According to analysis done by ProFootballFocus.com, Newhouse was charged with nine sacks, eight quarterback hits and 37 quarterback pressures in 1,256 snaps in 18 games last season. Lang, who played through elbow and forearm injuries and missed one game, allowed nine sacks, five hits and 12 pressures in 1,149 snaps.
Bulaga, the team’s 2010 first-round pick who took over at right tackle during his rookie season and became the youngest player ever to start a Super Bowl, played 587 snaps last year before suffering a hip injury that ended his season on Nov. 4. Before going down, he allowed four sacks, three quarterback hits and 20 pressures, but of those, two sacks, one hit and eight pressures came in the Packers’ Week 3 loss at Seattle, when Bulaga had what he called the worst game of his career.

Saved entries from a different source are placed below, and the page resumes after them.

-- ==== Sys2Proof/Word.lean ====
section
/-! DEFINITION. The word types of the CORE: bytes, 32-bit host and command words, 256-bit registers, the
4-bit index fields of a command word. -/

namespace Sys2Proof

/-- A byte, 0 to 255 (00_scope.md R16). -/
abbrev Byte := BitVec 8

/-- A 32-bit word: a command word (R90), a host access (R64), a word of a hash core (R62). -/
abbrev Word32 := BitVec 32

/-- The contents of a general register or of a coordinate of a point register (R21, R24). -/
abbrev Word256 := BitVec 256

/-- An index field of a command word, as it stands: 0 to 15, not yet range-checked (R90, R93). -/
abbrev Index := BitVec 4

/-- A byte string: its bytes, first byte first (R16). -/
abbrev Bytes := List Byte

end Sys2Proof
end

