-- ==== Sys2Proof/Config.lean ====
section
/-! DEFINITION. What an implementation fixes: the parameters of 00_scope.md R7 and the hard-wired constants of
R8 to R13 (10_state.md R36: constants, not state). The two open parameters, NCORES and BASE[c], are arguments
of `Machine/Platform.lean`. -/

namespace Sys2Proof.Config

/-- NREG, the number of general registers (R7, R21). -/
abbrev nReg : Nat := 8

/-- NPT, the number of point registers (R7, R24). -/
abbrev nPt : Nat := 4

/-- NBUF, the number of byte buffers (R7, R28). -/
abbrev nBuf : Nat := 4

/-- BUFCAP, the capacity of each byte buffer in bytes (R7, R28). -/
abbrev bufCap : Nat := 128

/-- The size in bytes of the host register space of one instance (20_memory.md R60). -/
abbrev windowSize : Nat := 0x800

/-- ID, the identification word (R2, R33). -/
def idWord : Word32 := 0x4B310001

/-- VER_ADDR, the version byte of a mainnet address (R7, R13). -/
def verAddr : Byte := 0x00

/-- VER_WIF, the version byte of a WIF export (R7, R13). -/
def verWif : Byte := 0x80

/-- The WIF compression marker (R13). -/
def wifMarker : Byte := 0x01

/-- The field prime (R8). -/
def p : Nat := 0xFFFFFFFFFFFFFFFFFFFFFFFFFFFFFFFFFFFFFFFFFFFFFFFFFFFFFFFEFFFFFC2F

/-- The curve order (R9). -/
def n : Nat := 0xFFFFFFFFFFFFFFFFFFFFFFFFFFFFFFFEBAAEDCE6AF48A03BBFD25E8CD0364141

/-- The x coordinate of the base point (R10). -/
def gx : Nat := 0x79BE667EF9DCBBAC55A06295CE870B07029BFCDB2DCE28D959F2815B16F81798

/-- The y coordinate of the base point (R10). -/
def gy : Nat := 0x483ADA7726A3C4655DA4FBFC0E1108A8FD17B448A68554199C47D08FFB10D4B8

/-- The coefficient b of the curve equation; the coefficient a is 0 (R11). -/
def curveB : Nat := 7

end Sys2Proof.Config
end

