-- ==== Sys2Proof/Tests/Slice0.lean ====
section
/-! SUPPORT. The model's own tests. Expected values come from the vectors of spec/95_test_vectors.md or the examples
of the rules named. The last part gives, for every statement with hypotheses, a state and operands that meet them. -/

namespace Sys2Proof.Tests

set_option Elab.async false

open Sys2Proof.Machine

/-! ### Helpers -/

/-- The answer is a next state with the property. -/
def next (o : Result) (P : State → Bool) : Bool :=
  match o with
  | .next t => P t
  | .fault _ => false
  | .refused _ => false

/-- Reset, with the given values in `r[1]` and `r[2]` and 0x55 in `r[0]`. -/
def regs (v w : Nat) : State := ((State.reset.writeReg 0 0x55).writeReg 1 v).writeReg 2 w

/-- Reset, with the given points in `P[0]` and `P[1]`. -/
def points (P Q : Point) : State := (State.reset.writePoint 0 P).writePoint 1 Q

/-- Reset, with the given contents in `buf[0]`, 0xEE in `buf[1]` and 0x77 in VER. -/
def bufs (str : Bytes) : State := ((State.reset.writeString 0 str).writeString 1 [0xEE]).setVer 0x77

/-- The coordinates of 2G (95_test_vectors.md 2.2). -/
def twoG : Point :=
  .affine 0xC6047F9441ED7D6D3045406E95C07CD85C778E4B8CEF3CA7ABAC09B95C709EE5
    0x1AE168FEA63DC339A3C58419466CEAEEF7F632653266D0E1236431A950CFE52A

/-- The coordinates of 3G. -/
def threeG : Point :=
  .affine 0xF9308A019258C31049344F85F89D5229B531C845836F99B08601F113BCE036F9
    0x388F7B0F632DE8140FE337E62A37F3566500A999934C2231B6CB9FD7584B8E672

/-- The 20-byte digest of the reference address (2.6). -/
def refDigest : Bytes := be 0x751E76E8199196D454941C45D1B3A323F1433BD6 20

/-- The reference address as text: one leading character of value zero, then 33 characters. -/
def refText : Bytes :=
  [0x31, 0x42, 0x67, 0x47, 0x5A, 0x39, 0x74, 0x63, 0x4E, 0x34, 0x72, 0x6D, 0x39, 0x4B, 0x42, 0x7A, 0x44,
   0x6E, 0x37, 0x4B, 0x70, 0x72, 0x51, 0x7A, 0x38, 0x37, 0x53, 0x5A, 0x32, 0x36, 0x53, 0x41, 0x4D, 0x48]

/-! ### Well-formedness: an ill-formed term for each check -/

theorem test_wellFormed_refuses_registers :
    ([.fadd 8 0 0, .fadd 0 8 0, .fadd 0 0 8, .fsub 8 0 0, .fsub 0 8 0, .fsub 0 0 8, .fmul 8 0 0, .fmul 0 8 0,
      .fmul 0 0 8, .fneg 8 0, .fneg 0 8, .finv 8 0, .finv 0 8, .pmul 0 8 0, .pmulg 0 8, .schk 8, .r2b 0 8,
      .b2r 8 0] : List Instr).all (fun i => !i.wellFormed) = true := by decide

theorem test_wellFormed_refuses_points :
    ([.pdbl 4 0, .pdbl 0 4, .padd 4 0 0, .padd 0 4 0, .padd 0 0 4, .pchk 4, .pmul 4 0 0, .pmul 0 0 4, .pmulg 4 0,
      .serc 0 4, .seru 0 4] : List Instr).all (fun i => !i.wellFormed) = true := by decide

theorem test_wellFormed_refuses_buffers :
    ([.serc 4 0, .seru 4 0, .sha256 4 0, .sha256 0 4, .rmd160 4 0, .rmd160 0 4, .hash160 4 0, .hash160 0 4,
      .b58enc 4 0 0, .b58enc 0 4 0, .b58dec 4 0, .b58dec 0 4, .r2b 4 0, .b2r 0 4, .bapp 4 0] : List Instr).all
      (fun i => !i.wellFormed) = true := by decide

/-- One command of each constructor, its indices at the top of their ranges. -/
def oneOfEach : List Instr :=
  [.fadd 7 7 7, .fsub 7 7 7, .fmul 7 7 7, .fneg 7 7, .finv 7 7, .pdbl 3 3, .padd 3 3 3, .pchk 3, .pmul 3 7 3,
   .pmulg 3 7, .schk 7, .serc 3 3, .seru 3 3, .sha256 3 3, .rmd160 3 3, .hash160 3 3, .b58enc 3 3 0xFF,
   .b58dec 3 3, .r2b 3 7, .b2r 7 3, .bapp 3 0xFF]

theorem test_wellFormed_accepts : oneOfEach.all Instr.wellFormed = true := by decide

/-! ### Decoding: every constructor from a word written out from R90, R91 and R94 -/

theorem test_decode_field :
    decode 0b00000001_0001_0010_0011_0000_00000000 = .ok (.fadd 1 2 3) ∧
    decode 0b00000010_0000_0001_0010_0000_00000000 = .ok (.fsub 0 1 2) ∧
    decode 0b00000011_0111_0110_0101_0000_00000000 = .ok (.fmul 7 6 5) ∧
    decode 0b00000100_0001_0010_0000_0000_00000000 = .ok (.fneg 1 2) ∧
    decode 0b00000101_0000_0001_0000_0000_00000000 = .ok (.finv 0 1) := by decide

theorem test_decode_point :
    decode 0b00010000_0001_0000_0000_0000_00000000 = .ok (.pdbl 1 0) ∧
    decode 0b00010001_0011_0010_0001_0000_00000000 = .ok (.padd 3 2 1) ∧
    decode 0b00010010_0000_0011_0000_0000_00000000 = .ok (.pchk 3) := by decide

theorem test_decode_scalar :
    decode 0b00011000_0011_0111_0001_0000_00000000 = .ok (.pmul 3 7 1) ∧
    decode 0b00011001_0011_0111_0000_0000_00000000 = .ok (.pmulg 3 7) ∧
    decode 0b00011010_0000_0111_0000_0000_00000000 = .ok (.schk 7) := by decide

Sitton went to his first Pro Bowl as an injury replacement last year and was charged with three sacks, two hits and 16 pressures by ProFootballFocus.com last season. McCarthy said he watched Sitton closely as he played left guard during the Pro Bowl.
Barclay was a pleasant surprise as an undrafted rookie free agent when called upon to fill in for Bulaga after Lang struggled at right tackle. Barclay was inconsistent and was better as a run-blocker than pass-blocking, playing 459 snaps and being charged with five sacks, four hits and 19 pressures.
The Packers have not yet made veteran players available for interviews, but Bulaga told PackerReport.com last week that he was happy about the move, having entered the league wanting to play left tackle, his position in college at Iowa.
“I was excited about it,” Bulaga said. “I’m happy that I got moved over to the left side. I’m thankful for it and it’s a good opportunity. I know all the talk that goes around — like you said about playing left tackle and it being a premier position and all of that — but I don’t look at it that way. I just look at it as playing a new position and doing the best I can.”
At the NFL Meetings in Arizona in March, McCarthy had said that he wanted to see improvement from the left side of the line, but the coach said Sunday that he hadn’t made up his mind about shuffling the line at that point.
“I hadn’t made a final decision yet. But one thing was clear: We needed to be more productive as an offense,” McCarthy said. “When you don’t win the Super Bowl, you hear about all the negative things that you are on offense. The reality is, we were fifth in the league in scoring (and) No. 1 the year before. So, why? You look at the run game, you look at the players you have.
“We’ve always built game plans and taken the things we’ve learned from scheme evals and do things with the scheme with guys we know are going to be here. So, how can we best utilize the individuals we know are going to be here? It’s great that these rookies are here, but I can promise you there’s not one play that we put in because we thought we were going to draft two tackles in the draft. That’s just not the way it works.
“We’ve built a system of offense that has the ability to take advantage of any players’ talents. And more importantly focus on the ones we know are going to be here. And we felt Bryan and Josh were our two best answers for the left side.”